Pacifica locals concerned with new development plan

Save San Pedro Mountain claims the proposal is a dangerous threat to the locals and hillside


Save San Pedro Mountain

The development project dubbed Linda Mar Woods includes 125 units of residential housing and roughly a combined 58 acres.

A plan to build a new residential subdivision in Pacifica along San Pedro Mountain is causing uproar among town residents and nearby neighbors.

The development project dubbed Linda Mar Woods includes 125 units of residential housing and roughly a combined 58 acres. There are two parcels of land with one planned to be in Pacifica territory located at the end of Higgins Way.

According to the project’s website, 60 percent of the land will be set aside as dedicated open space and 40 percent of it will be designated for homes, sidewalks, and parking.
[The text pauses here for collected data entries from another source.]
-- ==== Sys2Proof/Tests/Slice0.lean ====
section
/-! SUPPORT. Tests of the model: the well-formedness checks refuse what they should, values that the manual works
out, and for each statement of Certificates/Slice0/Obligations.lean a state and operands that meet the hypotheses of
each of its clauses. -/

namespace Sys2Proof.Tests

set_option Elab.async false

open Sys2Proof.Machine Sys2Proof.Safety

/-! ## Well-formedness -/

/-- A code that names a command is no UNKNOWN_COMMAND (R190). -/
theorem test_named_code_refused : Instr.wellFormed (.unknownCommand 0x13) = false := by decide

theorem test_unnamed_code_accepted : Instr.wellFormed (.unknownCommand 0x00) = true := by decide

/-- An order of held events names none twice (R109). -/
theorem test_repeated_event_refused : Instr.wellFormed (.wakeEnd [.host, .fault, .host]) = false := by decide

theorem test_order_of_all_accepted : Instr.wellFormed (.wakeEnd [.service, .fault, .strobes, .host]) = true := by
  decide

/-- The table gives no row bits, so no word spells a command. -/
theorem test_no_word_spells_a_command : decodeTableWord 16 0x1234 = none := by decide

/-! ## States to start from -/

/-- The state after a command. -/
def after (i : Instr) (s : State) : State :=
  match exec i s with
  | .next t => t
  | _ => s

/-- READY at depth 0 with nothing in progress and the bus FREE. -/
def ready : State :=
  { State.reset with
    resetHeld := false
    ckc := { Ckc.reset with state := .ready, startUp := false }
    mbp := { Mbp.reset with phase := .free } }

/-- A controller state in place of READY. -/
def inState (st : CtrlState) (s : State) : State := { s with ckc := { s.ckc with state := st } }

/-- Frames of levels 1 and 2, starting at slots 0 and 1. -/
def frame1 : Frame := ⟨1, 0, 0x11, 7, .service, 0, false, false, false⟩
def frame2 : Frame := ⟨2, 1, 0x12, 8, .strobe, 0, false, false, true⟩

/-- The given frames open, with one live slot. -/
def opened (fs : List Frame) (s : State) : State :=
  { s with ckc := { s.ckc with frames := fs }, jmg := { s.jmg with top := 1 } }

def one : State := opened [frame1] ready
def two : State := opened [frame1, frame2] ready

/-- A transaction of a purpose outstanding. -/
def awaiting (p : Purpose) (s : State) : State :=
  { s with
    mbp := { s.mbp with phase := .busy, outstanding := some ⟨⟨.engine, p, 0, .read, .one, 0xF, []⟩, 32⟩ } }

/-- A header write of a purpose. -/
def aHeader (p : HeaderPurpose) (second : Bool) : HeaderWrite := ⟨p, .a, ⟨1, cleanHeader, 0⟩, second⟩

/-- Half of a header write outstanding. -/
def halfOut (p : HeaderPurpose) (second : Bool) (s : State) : State :=
  awaiting .headerHalf { s with jmg := { s.jmg with headerWrite := some (aHeader p second) } }

/-- A command in service. -/
def serving (k : QueueKind) (t : Nat) (s : State) : State :=
  { s with ckc := { s.ckc with inService := some ⟨.service, k, t⟩ } }

/-- Entries in the command queue. -/
def queued (es : List QueueEntry) (s : State) : State := { s with ckc := { s.ckc with queue := es } }

/-- A write segment at an index of a page. -/
def writingAt (p : BitVec 2) (i : BitVec 6) (s : State) : State :=
  { s with svp := { s.svp with segment := .writing, page := p, index := .index i } }

/-- A read segment at an index of a page. -/
def readingAt (p : BitVec 2) (i : BitVec 6) (s : State) : State :=
  { s with svp := { s.svp with segment := .reading, page := p, index := .index i } }

/-- A transaction with zero data and all byte enables. -/
def txn (a : Addr) (d : Dir) (n : Len) : HostTxn := ⟨a, d, n, 0xF, Beats.zero⟩

/-- The current transaction of the host. -/
def hosting (t : HostTxn) (d : Disposition) (c : RegionClass) (s : State) : State :=
  { s with hbp := { s.hbp with current := some ⟨t, d, c, .refuse⟩ } }

/-- Region 0 over the first 64 bytes, of a class. -/
def regionOf (c : RegionClass) (s : State) : State :=
  { s with hbp := { s.hbp with regions := s.hbp.regions.set 0 ⟨true, 0, 64, c, .refuse⟩ } }

/-- A staged low byte. -/
def staged (r : Reg) (b : Byte) (s : State) : State := { s with svp := { s.svp with staging := [⟨r, 0, b⟩] } }

/-! ## Values of the manual -/

/-- The check of R198. -/
theorem test_crc_check_value :
    crc16 [0x31, 0x32, 0x33, 0x34, 0x35, 0x36, 0x37, 0x38, 0x39] = 0x29B1 := by decide +kernel

/-- The example of R63: `$0000_0001` is greater than `$FFFF_FFFE`. -/
theorem test_generation_wraps : generationGreater 0x00000001 0xFFFFFFFE = true := by decide

theorem test_generation_half_way : generationGreater 0x80000000 0 = false := by decide

/-- A slot of zero bytes is invalid (R52, R68). -/
theorem test_zeroed_slot : slotValidates 0x3FE000 (List.replicate 16 0) = false := by decide

/-- The last slot of PL 0 ends where the array ends (R49, R50). -/
theorem test_last_slot : (slotAddr ⟨0, 0, 0⟩ 503).toNat + 16 = 0x400000 := by decide

/-- `$FFFF_FFFF_FFFF` stands for the spent serial (R54). -/
theorem test_spent_serial : storeSerial 0x1000000000000 = 0xFFFFFFFFFFFF ∧ takeSerial 0xFFFFFFFFFFFF = 0x1000000000000 := by
  decide

/-- ID and REV (R200). -/
theorem test_identity : regBytes ready .id = [0x4A] ∧ regBytes ready .rev = [0x01] := by decide

/-- The register after PAGE on page 1 is CMD, and its last is MEMWATCH (R200). -/
theorem test_register_map :
    (rowAt 1 1).map RegRow.reg = some .cmd ∧ (rowAt 1 0x10).map RegRow.reg = some .memwatch ∧ rowAt 1 0x11 = none := by
  decide

/-! ## Single commands -/

/-- A MARK strobe takes the tag 0 and increments it (R131). -/
theorem test_strobe_edge_takes_tag :
    (after (.strobeEdge .mark .rising) ready).ckc.queue = [⟨.strobe, .mark 0⟩]
      ∧ (after (.strobeEdge .mark .rising) ready).siu.strobeTag = 1 := by decide

/-- The strobe tag wraps (R131). -/
theorem test_strobe_tag_wraps :
    (after (.strobeEdge .mark .rising) { ready with siu := { ready.siu with strobeTag := 0xFFFF } }).siu.strobeTag = 0 := by
  decide

/-- A FAULT edge in READY at depth 1 empties the queue and sets the request (R140). -/
theorem test_fault_event_requests :
    (after (.faultEvent .falling) (queued [⟨.strobe, .keep⟩] one)).ckc.faultRequest = true
      ∧ (after (.faultEvent .falling) (queued [⟨.strobe, .keep⟩] one)).acu.counters.cancelled = 1 := by decide

/-- FAULT_REQUEST_ACTED at depth 0 only clears the request (R10). -/
theorem test_fault_request_at_depth_zero :
    after .faultRequestActed { ready with ckc := { ready.ckc with faultRequest := true } } = ready := by decide +kernel

/-- A KEEP at depth 0 completes NO_LEVEL (R13). -/
theorem test_keep_without_level :
    (after .commandTake (queued [⟨.strobe, .keep⟩] ready)).ckc.last = ⟨.strobe, .keep, 0, 0, .noLevel⟩ := by decide

/-- A MARK at depth 0 asks for a header in copy A (R11, R62). -/
theorem test_mark_writes_copy_a :
    (after .commandTake (queued [⟨.service, .mark 5⟩] ready)).mbp.waitEngine.map MemRequest.addr = some 0x3FE000 := by
  decide +kernel

/-- A 2-cell burst at offset 28 of a 32-byte block crosses it (R112). -/
theorem test_crossing_is_refused :
    (after (.hostRequest (txn 28 .read .two)) ready).hbp.refusals.map Refused.reason = [.crossing] := by decide

/-- Only the first failing check counts (R112). -/
theorem test_misaligned_comes_first :
    (after (.hostRequest (txn 0xFFFFFE .read .eight)) ready).hbp.refusals.map Refused.reason = [.misaligned] := by decide

/-- The rotation after SERVICE begins at HOST (R163). -/
theorem test_arbiter_starts_at_host :
    (after .arbiterGrant
      { ready with
        mbp :=
          { ready.mbp with
            waitHost := some (hostRead .passThrough 0 .one)
            waitEngine := some (engineRead .scanSlotRead 16 .four) } }).mbp.lastGrant = .host := by decide

/-- A timeout drains, and the late answer frees the bus (R167, R168). -/
theorem test_late_response_frees :
    (after .lateResponse (after .memoryWatchTimeout
      (awaiting .slotLoad { ready with svp := { ready.svp with slotLoad := some 0 } }))).mbp.phase = .free := by decide

/-- A tick at age 65535 leaves the age (R150). -/
theorem test_tick_saturates_age :
    ((after .tick
      { opened [{ frame1 with age := 0xFFFF }] ready with atu := { Atu.reset with enable := true } }).ckc.frames.map
        Frame.age) = [0xFFFF] := by decide

/-- MASKS keeps its low fourteen bits (R177). -/
theorem test_masks_has_fourteen_bits :
    (after (.masksWrite 0xFF) (staged .masks 0xFF (writingAt 3 0x04 ready))).acu.masks = 0x3FFF := by decide

/-- A write of FLAGS clears the flags written as one (R176). -/
theorem test_flags_write_clears :
    (after (.flagsWrite 0x00) (staged .flags 0x05
      (writingAt 3 0x02 { ready with acu := { Acu.reset with flags := 0x7 } }))).acu.flags = 0x2 := by decide

/-- HIGHWATER takes capacity and refuses one more (R58). -/
theorem test_highwater_range :
    (after (.highwaterWrite 0x01) (staged .highwater 0xF8 (writingAt 0 0x0B ready))).jmg.highWater = 504
      ∧ (after (.highwaterWrite 0x01) (staged .highwater 0xF9 (writingAt 0 0x0B ready))).svp.stat = .badValue := by
  decide

/-- An index byte of `$40` sets PAST (R185). -/
theorem test_index_past :
    (after (.svcIndexByte 0x40) { ready with svp := { ready.svp with segment := .awaitIndex } }).svp.index = .past := by
  decide

/-- DEPTH reads the number of frames (R200). -/
theorem test_read_depth : (after (.readSegmentByte true) (readingAt 0 4 two)).svp.sda = some 2 := by decide

/-- POR keeps the request that the host presents, UNTAKEN (R127). -/
theorem test_por_keeps_request :
    (after .por (hosting (txn 0 .read .one) .service .pass ready)).hbp.current
      = some ⟨txn 0 .read .one, .untaken, .pass, .refuse⟩ := by decide

/-! ## Witnesses: the machine, resets and host traffic -/

theorem witness_StepTakesFrontCommand : ({ ready with pending := [.tick, .por] } : State).pending = .tick :: [.por] := rfl

theorem witness_TimeRunsByRefclk :
    (∃ x, (awaiting .restore ready).mbp.outstanding = some x ∧ x.limit ≠ 0)
      ∧ ((awaiting .restore ready).pending = [] ∧ (awaiting .restore ready).resetHeld = false
        ∧ (awaiting .restore ready).ckc.waking = false ∧ (awaiting .restore ready).atu.enable = false
        ∧ (awaiting .restore ready).mbp.phase = .busy ∧ (awaiting .restore ready).mbp.watchCount = 0
        ∧ (awaiting .restore ready).mbp.watchPeriods = 0)
      ∧ (let s := { ready with atu := { Atu.reset with enable := true, tickSel := 0 } };
        s.pending = [] ∧ s.resetHeld = false ∧ s.ckc.waking = false ∧ s.mbp.phase = .free ∧ s.atu.enable = true
          ∧ s.ckc.state ≠ .dormant ∧ s.atu.prescaler = 0 ∧ s.atu.divider = 0) :=
  ⟨⟨_, rfl, by decide⟩, by decide, by decide⟩

theorem witness_PorAndRstnHoldThePart :
    State.reset.resetHeld = true ∧ State.reset.hbp.current = none := by decide

theorem witness_ResetEndBeginsStartUp :
    State.reset.resetHeld = true ∧ State.reset.ckc.restartPending = false ∧ State.reset.ckc.startUp = true
      ∧ (⟨4, 2, 1⟩ : Straps).rp ≠ 3 ∧ (⟨7, 3, 3⟩ : Straps).rp = 3 := by decide

/-- A restart pending. -/
def restarting (s : State) : State := { s with ckc := { s.ckc with restartPending := true } }

theorem witness_RestartTakesEffectWhenWorkHasEnded :
    (let s := restarting ready;
      s.ckc.restartPending = true ∧ policy s.straps ≠ .bypass ∧ s.hbp.current = none ∧ s.jmg.headerWrite = none
        ∧ s.mbp.outstanding = none ∧ s.mbp.waitHost = none ∧ s.mbp.waitEngine = none ∧ s.mbp.waitService = none)
      ∧ (restarting (hosting (txn 0 .read .one) .service .pass ready)).hbp.current
        = some ⟨txn 0 .read .one, .service, .pass, .refuse⟩
      ∧ (restarting (halfOut .sync false ready)).jmg.headerWrite ≠ none
      ∧ (restarting (awaiting .slotLoad ready)).mbp.outstanding ≠ none := by decide

/-- The same under RP = 3, with a request that waits (R104). -/
theorem witness_RestartUnderBypass :
    let s := restarting (hosting (txn 0 .read .one) .gate .journaled { ready with straps := ⟨0, 3, 0⟩ })
    s.ckc.restartPending = true ∧ policy s.straps = .bypass
      ∧ s.hbp.current = some ⟨txn 0 .read .one, .gate, .journaled, .refuse⟩ ∧ s.jmg.headerWrite = none
      ∧ s.mbp.outstanding = none ∧ s.mbp.waitHost = none ∧ s.mbp.waitEngine = none ∧ s.mbp.waitService = none := by
  decide

theorem witness_FailedChecksRefuseAndAreRecorded :
    TakesAtOnce ready
      ∧ (txn 1 .read .one).addr.toNat % 4 ≠ 0
      ∧ ((txn 28 .read .two).addr.toNat % 4 = 0 ∧ (txn 28 .read .two).addr.toNat % 32 + 4 * Len.cells .two > 32)
      ∧ (0x400000 % 32 + 4 * Len.cells .eight ≤ 32 ∧ arraySize ready.straps ≤ (txn 0x400000 .read .eight).addr.toNat)
      ∧ ((txn 0x3FE000 .read .one).addr.toNat < arraySize ready.straps
        ∧ journalBase ready.straps ≤ (txn 0x3FE000 .read .one).addr.toNat ∧ ready.ckc.state ≠ .bypass) := by decide

/-- Two valid descriptors that overlap at byte 63, the first of them number 0. -/
def overlapping : Vector Region 12 :=
  ((regionOf .barred ready).hbp.regions).set 3 ⟨true, 0, 128, .steady, .breach⟩

theorem witness_LookupTakesLowestNumberedDescriptor :
    (overlapping[3].valid = true ∧ overlapping[3].base.toNat ≤ 64 ∧ 64 < overlapping[3].limit.toNat)
      ∧ (∀ j : Fin 12, j < 3 → ¬ (overlapping[j].valid = true ∧ overlapping[j].base.toNat ≤ 64
          ∧ 64 < overlapping[j].limit.toNat))
      ∧ (∀ i : Fin 12, ¬ (overlapping[i].valid = true ∧ overlapping[i].base.toNat ≤ 128
          ∧ 128 < overlapping[i].limit.toNat)) := by decide

theorem witness_CheckedBurstHasOneClassAndPlace :
    (∀ i : Fin 12, overlapping[i].valid = true →
        overlapping[i].base.toNat % 64 = 0 ∧ overlapping[i].limit.toNat % 64 = 0)
      ∧ (txn 32 .write .eight).addr.toNat % 4 = 0
      ∧ (txn 32 .write .eight).addr.toNat % 32 + 4 * Len.cells (txn 32 .write .eight).len ≤ 32
      ∧ firstFailedCheck ready (txn 0x3FDFE0 .write .eight) = none ∧ ready.ckc.state ≠ .bypass := by decide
The website also claims that at least 30 percent of the homes will be affordable for moderate-income families.

The Pacifica Planning Department says the application from the international cooperation that owns the land is incomplete, meaning there isn’t any new developments or scheduled date for the city to find more about the plan.

Residents of Pacifica aren’t too thrilled about the idea and the possible ramifications it brings along.

While scouring through the planning department’s website back in February, a local neighbor found the project and immediately tipped it off to the occupants that live in the neighborhood.

Nick Lusson is a Pacifica resident that resides on Higgins and is the president of Protect San Pedro Mountain, a nonprofit organization featuring a group of neighbors, small business owners, and community members focused on working with Pacifica to make sure the plan’s current ideas stay away from the San Pedro hillside.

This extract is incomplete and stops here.